■ INSTRUCTIONS TO FOLLOW
The records appear below. Repeat them exactly.

■ Collected data entries
-- ==== Sys2Proof/Tests/Slice0.lean ====
section
/-! SUPPORT. Tests: words and results of the spec's own tables and examples, and for each statement states and operands that meet
its hypotheses. -/

namespace Sys2Proof.Tests

open Sys2Proof Sys2Proof.Machine

set_option Elab.async false

/-! ### Words of the spec's encoding tables -/

theorem test_decode_nop : decodeTableWord 64 0 = some .nop := by decide +kernel

/-- Chapter 3, worked encodings. -/
theorem test_decode_chapter3 :
    decodeWords [0x01800C1002000010] = some (.ld .always .take .b64 false (.s 3) (.s 4) (.imm 16))
    ∧ decodeWords [0xB4401C1C00100000, 0x3E8] = some (.add { g := .off 2, ty := .i32, d := .s 7, a := .s 7, b := .lit32 1000 })
    ∧ decodeWords [0x10060003FFFFFFFD] = some (.br (.on 0) (-3)) := by decide +kernel

/-- Chapter 4, worked encodings. -/
theorem test_decode_chapter4 :
    decodeWords [0x00D4140408000300] = some (.intx .always (.s 5) (.s 1) (.s 2) (.s 3))
    ∧ decodeWords [0x0114202428C80B00]
        = some (.fma { g := .always, ty := .f64, rm := .rtz, d := .s 8, a := .s 9, b := .reg (.s 10) } (.s 11))
    ∧ decodeWords [0x0140080C00700A80] = some (.cvt .always .narrow .e4m3 .f32 .e4m3 .rne true (.s 2) (.s 3))
    ∧ decodeWords [0x00141803FFFFFFFE] = some (.loop .always (.s 6) (-2)) := by decide +kernel

/-- R211. -/
theorem test_decode_system :
    decodeWords [0x001C000000000005] = some (.trap .always 5) ∧ decodeWords [0x0020000000000000] = some (.hret .always)
    ∧ decodeWords [0x0024000000000002] = some (.scall .always 2)
    ∧ decodeWords [0x00280C0000000100] = some (.srrd .always (.s 3) 0x100)
    ∧ decodeWords [0x002C001400000000] = some (.srwr .always (.s 5) 0)
    ∧ decodeWords [0x0030100000000000] = some (.flgrd .always (.s 4))
    ∧ decodeWords [0x0034000000000011] = some (.flgclr .always 0b10001)
    ∧ decodeWords [0x0038000000000000] = some (.bkpt .always 0)
    ∧ decodeWords [0x003C001800000203] = some (.modeset .always (.s 6) 0x203) := by decide +kernel

/-- R244, R301. -/
theorem test_decode_memory :
    decodeWords [0x0182141800B80006] = some (.ld .always .relaxed .n16 false .aq (.s 6) (.imm 6))
    ∧ decodeWords [0x01841C0A00680005] = some (.st .always .plain .i4 true (.s 7) (.s 2) (.imm 5))
    ∧ decodeWords [0x0188082027D00000] = some (.ldt .always .f32 (.s 2) (.s 8) (.s 9) (.imm 0))
    ∧ decodeWords [0x01900C10140B0400] = some (.amo .always (.release .package) .add .i64 (.s 3) (.s 4) (.reg (.s 5)))
    ∧ decodeWords [0x0220000000030001] = some (.fence .always .die true false)
    ∧ decodeWords [0x0220000000030002] = some (.fence .always .die false true)
    ∧ decodeWords [0x0220000000050000] = some (.fence .always .system true true)
    ∧ decodeWords [0x0224001C00040001] = some (.drain .always .package (some (.s 7)))
    ∧ decodeWords [0x0224000000030000] = some (.drain .always .die none) := by decide +kernel

/-- R315. -/
theorem test_decode_queues :
    decodeWords [0x0240001014500002] = some (.gidx .always .f32 (.s 4) (.s 5) 2)
    ∧ decodeWords [0x0244181014500002] = some (.sidx .always .f32 (.s 6) (.s 4) (.s 5) 2)
    ∧ decodeWords [0x0248080000000000] = some (.aqclr .always (.s 2))
    ∧ decodeWords [0x024C080000000000] = some (.qstat .always (.s 2))
    ∧ decodeWords [0x025000080C000033] = some (.send { g := .always, d := .s 0, a := .s 2, b := .s 3, words := 3, ctr := 6, noCtr := false })
    ∧ decodeWords [0x025404080C000033] = some (.callr { g := .always, d := .s 1, a := .s 2, b := .s 3, words := 3, ctr := 6, noCtr := false })
    ∧ decodeWords [0x025800080C000000] = some (.reply .always (.s 2) (.s 3))
    ∧ decodeWords [0x025C001014000000] = some (.slpush .always (.s 4) (.s 5))
    ∧ decodeWords [0x0260080000000000] = some (.slpop .always (.s 2))
    ∧ decodeWords [0x0264080000000000] = some (.slsteal .always (.s 2))
    ∧ decodeWords [0x0268080C10000001] = some (.mjob .always (.s 2) (.s 3) (.s 4) 1)
    ∧ decodeWords [0x026C080C10000000] = some (.launch .always (.s 2) (.s 3) (.s 4))
    ∧ decodeWords [0x0300080C10000500] = some (.xcopy .always .b64 (.s 2) (.s 3) (.s 4) (.s 5))
    ∧ decodeWords [0x030C200000000000] = some (.cmdnext .always 8)
    ∧ decodeWords [0x031000080C000403] = some (.cmddone .always (.s 2) (.s 3) (.s 4) true true) := by decide +kernel

/-- R344. -/
theorem test_decode_tables :
    decodeWords [0x0280000C00000000] = some (.dtld .always (.s 3) .own)
    ∧ decodeWords [0x028408000C000002] = some (.dtrd .always (.s 2) (.reg (.s 3)) .cc1)
    ∧ decodeWords [0x0288001000000002] = some (.srfence .always true (some (.s 4)))
    ∧ decodeWords [0x028C00181C000000] = some (.tbfill .always (.s 6) (.s 7))
    ∧ decodeWords [0x0290081800000001] = some (.tbinv .always (.s 2) (some (.s 6)) true)
    ∧ decodeWords [0x0294141800000000] = some (.tbprobe .always (.s 5) (.s 6))
    ∧ decodeWords [0x029814080C000000] = some (.grpfind { g := .always, d := .s 5, a := .s 2, b := .reg (.s 3) })
    ∧ decodeWords [0x069C081000000001, 2] = some (.sqsetOp { g := .always, d := .s 2, a := .s 4, b := .lit32 2 })
    ∧ decodeWords [0x02A00C1000000001] = some (.sqget .always (.s 3) (.s 4) 1)
    ∧ decodeWords [0x02A4080C10000500] = some (.sqbuild .always (.s 2) (.s 3) (.s 4) (.s 5))
    ∧ decodeWords [0x02A800080C000400] = some (.erset .always (.s 2) (.s 3) (.s 4))
    ∧ decodeWords [0x02AC14080C000000] = some (.erget { g := .always, d := .s 5, a := .s 2, b := .reg (.s 3) } 0)
    ∧ decodeWords [0x02B000080C000401] = some (.tolset .always (.s 2) (.s 3) (.s 4) 1)
    ∧ decodeWords [0x0308080C00000000] = some (.route .always (.s 2) (.s 3)) := by decide +kernel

■ RESULT OF THIS TASK
-- ==== Sys2Proof/Tests/Slice0.lean ====
section
/-! SUPPORT. Tests: words and results of the spec's own tables and examples, and for each statement states and operands that meet
its hypotheses. -/

namespace Sys2Proof.Tests

open Sys2Proof Sys2Proof.Machine

set_option Elab.async false

/-! ### Words of the spec's encoding tables -/

theorem test_decode_nop : decodeTableWord 64 0 = some .nop := by decide +kernel

/-- Chapter 3, worked encodings. -/
theorem test_decode_chapter3 :
    decodeWords [0x01800C1002000010] = some (.ld .always .take .b64 false (.s 3) (.s 4) (.imm 16))
    ∧ decodeWords [0xB4401C1C00100000, 0x3E8] = some (.add { g := .off 2, ty := .i32, d := .s 7, a := .s 7, b := .lit32 1000 })
    ∧ decodeWords [0x10060003FFFFFFFD] = some (.br (.on 0) (-3)) := by decide +kernel

/-- Chapter 4, worked encodings. -/
theorem test_decode_chapter4 :
    decodeWords [0x00D4140408000300] = some (.intx .always (.s 5) (.s 1) (.s 2) (.s 3))
    ∧ decodeWords [0x0114202428C80B00]
        = some (.fma { g := .always, ty := .f64, rm := .rtz, d := .s 8, a := .s 9, b := .reg (.s 10) } (.s 11))
    ∧ decodeWords [0x0140080C00700A80] = some (.cvt .always .narrow .e4m3 .f32 .e4m3 .rne true (.s 2) (.s 3))
    ∧ decodeWords [0x00141803FFFFFFFE] = some (.loop .always (.s 6) (-2)) := by decide +kernel

/-- R211. -/
theorem test_decode_system :
    decodeWords [0x001C000000000005] = some (.trap .always 5) ∧ decodeWords [0x0020000000000000] = some (.hret .always)
    ∧ decodeWords [0x0024000000000002] = some (.scall .always 2)
    ∧ decodeWords [0x00280C0000000100] = some (.srrd .always (.s 3) 0x100)
    ∧ decodeWords [0x002C001400000000] = some (.srwr .always (.s 5) 0)
    ∧ decodeWords [0x0030100000000000] = some (.flgrd .always (.s 4))
    ∧ decodeWords [0x0034000000000011] = some (.flgclr .always 0b10001)
    ∧ decodeWords [0x0038000000000000] = some (.bkpt .always 0)
    ∧ decodeWords [0x003C001800000203] = some (.modeset .always (.s 6) 0x203) := by decide +kernel

/-- R244, R301. -/
theorem test_decode_memory :
    decodeWords [0x0182141800B80006] = some (.ld .always .relaxed .n16 false .aq (.s 6) (.imm 6))
    ∧ decodeWords [0x01841C0A00680005] = some (.st .always .plain .i4 true (.s 7) (.s 2) (.imm 5))
    ∧ decodeWords [0x0188082027D00000] = some (.ldt .always .f32 (.s 2) (.s 8) (.s 9) (.imm 0))
    ∧ decodeWords [0x01900C10140B0400] = some (.amo .always (.release .package) .add .i64 (.s 3) (.s 4) (.reg (.s 5)))
    ∧ decodeWords [0x0220000000030001] = some (.fence .always .die true false)
    ∧ decodeWords [0x0220000000030002] = some (.fence .always .die false true)
    ∧ decodeWords [0x0220000000050000] = some (.fence .always .system true true)
    ∧ decodeWords [0x0224001C00040001] = some (.drain .always .package (some (.s 7)))
    ∧ decodeWords [0x0224000000030000] = some (.drain .always .die none) := by decide +kernel

/-- R315. -/
theorem test_decode_queues :
    decodeWords [0x0240001014500002] = some (.gidx .always .f32 (.s 4) (.s 5) 2)
    ∧ decodeWords [0x0244181014500002] = some (.sidx .always .f32 (.s 6) (.s 4) (.s 5) 2)
    ∧ decodeWords [0x0248080000000000] = some (.aqclr .always (.s 2))
    ∧ decodeWords [0x024C080000000000] = some (.qstat .always (.s 2))
    ∧ decodeWords [0x025000080C000033] = some (.send { g := .always, d := .s 0, a := .s 2, b := .s 3, words := 3, ctr := 6, noCtr := false })
    ∧ decodeWords [0x025404080C000033] = some (.callr { g := .always, d := .s 1, a := .s 2, b := .s 3, words := 3, ctr := 6, noCtr := false })
    ∧ decodeWords [0x025800080C000000] = some (.reply .always (.s 2) (.s 3))
    ∧ decodeWords [0x025C001014000000] = some (.slpush .always (.s 4) (.s 5))
    ∧ decodeWords [0x0260080000000000] = some (.slpop .always (.s 2))
    ∧ decodeWords [0x0264080000000000] = some (.slsteal .always (.s 2))
    ∧ decodeWords [0x0268080C10000001] = some (.mjob .always (.s 2) (.s 3) (.s 4) 1)
    ∧ decodeWords [0x026C080C10000000] = some (.launch .always (.s 2) (.s 3) (.s 4))
    ∧ decodeWords [0x0300080C10000500] = some (.xcopy .always .b64 (.s 2) (.s 3) (.s 4) (.s 5))
    ∧ decodeWords [0x030C200000000000] = some (.cmdnext .always 8)
    ∧ decodeWords [0x031000080C000403] = some (.cmddone .always (.s 2) (.s 3) (.s 4) true true) := by decide +kernel

/-- R344. -/
theorem test_decode_tables :
    decodeWords [0x0280000C00000000] = some (.dtld .always (.s 3) .own)
    ∧ decodeWords [0x028408000C000002] = some (.dtrd .always (.s 2) (.reg (.s 3)) .cc1)
    ∧ decodeWords [0x0288001000000002] = some (.srfence .always true (some (.s 4)))
    ∧ decodeWords [0x028C00181C000000] = some (.tbfill .always (.s 6) (.s 7))
    ∧ decodeWords [0x0290081800000001] = some (.tbinv .always (.s 2) (some (.s 6)) true)
    ∧ decodeWords [0x0294141800000000] = some (.tbprobe .always (.s 5) (.s 6))
    ∧ decodeWords [0x029814080C000000] = some (.grpfind { g := .always, d := .s 5, a := .s 2, b := .reg (.s 3) })
    ∧ decodeWords [0x069C081000000001, 2] = some (.sqsetOp { g := .always, d := .s 2, a := .s 4, b := .lit32 2 })
    ∧ decodeWords [0x02A00C1000000001] = some (.sqget .always (.s 3) (.s 4) 1)
    ∧ decodeWords [0x02A4080C10000500] = some (.sqbuild .always (.s 2) (.s 3) (.s 4) (.s 5))
    ∧ decodeWords [0x02A800080C000400] = some (.erset .always (.s 2) (.s 3) (.s 4))
    ∧ decodeWords [0x02AC14080C000000] = some (.erget { g := .always, d := .s 5, a := .s 2, b := .reg (.s 3) } 0)
    ∧ decodeWords [0x02B000080C000401] = some (.tolset .always (.s 2) (.s 3) (.s 4) 1)
    ∧ decodeWords [0x0308080C00000000] = some (.route .always (.s 2) (.s 3)) := by decide +kernel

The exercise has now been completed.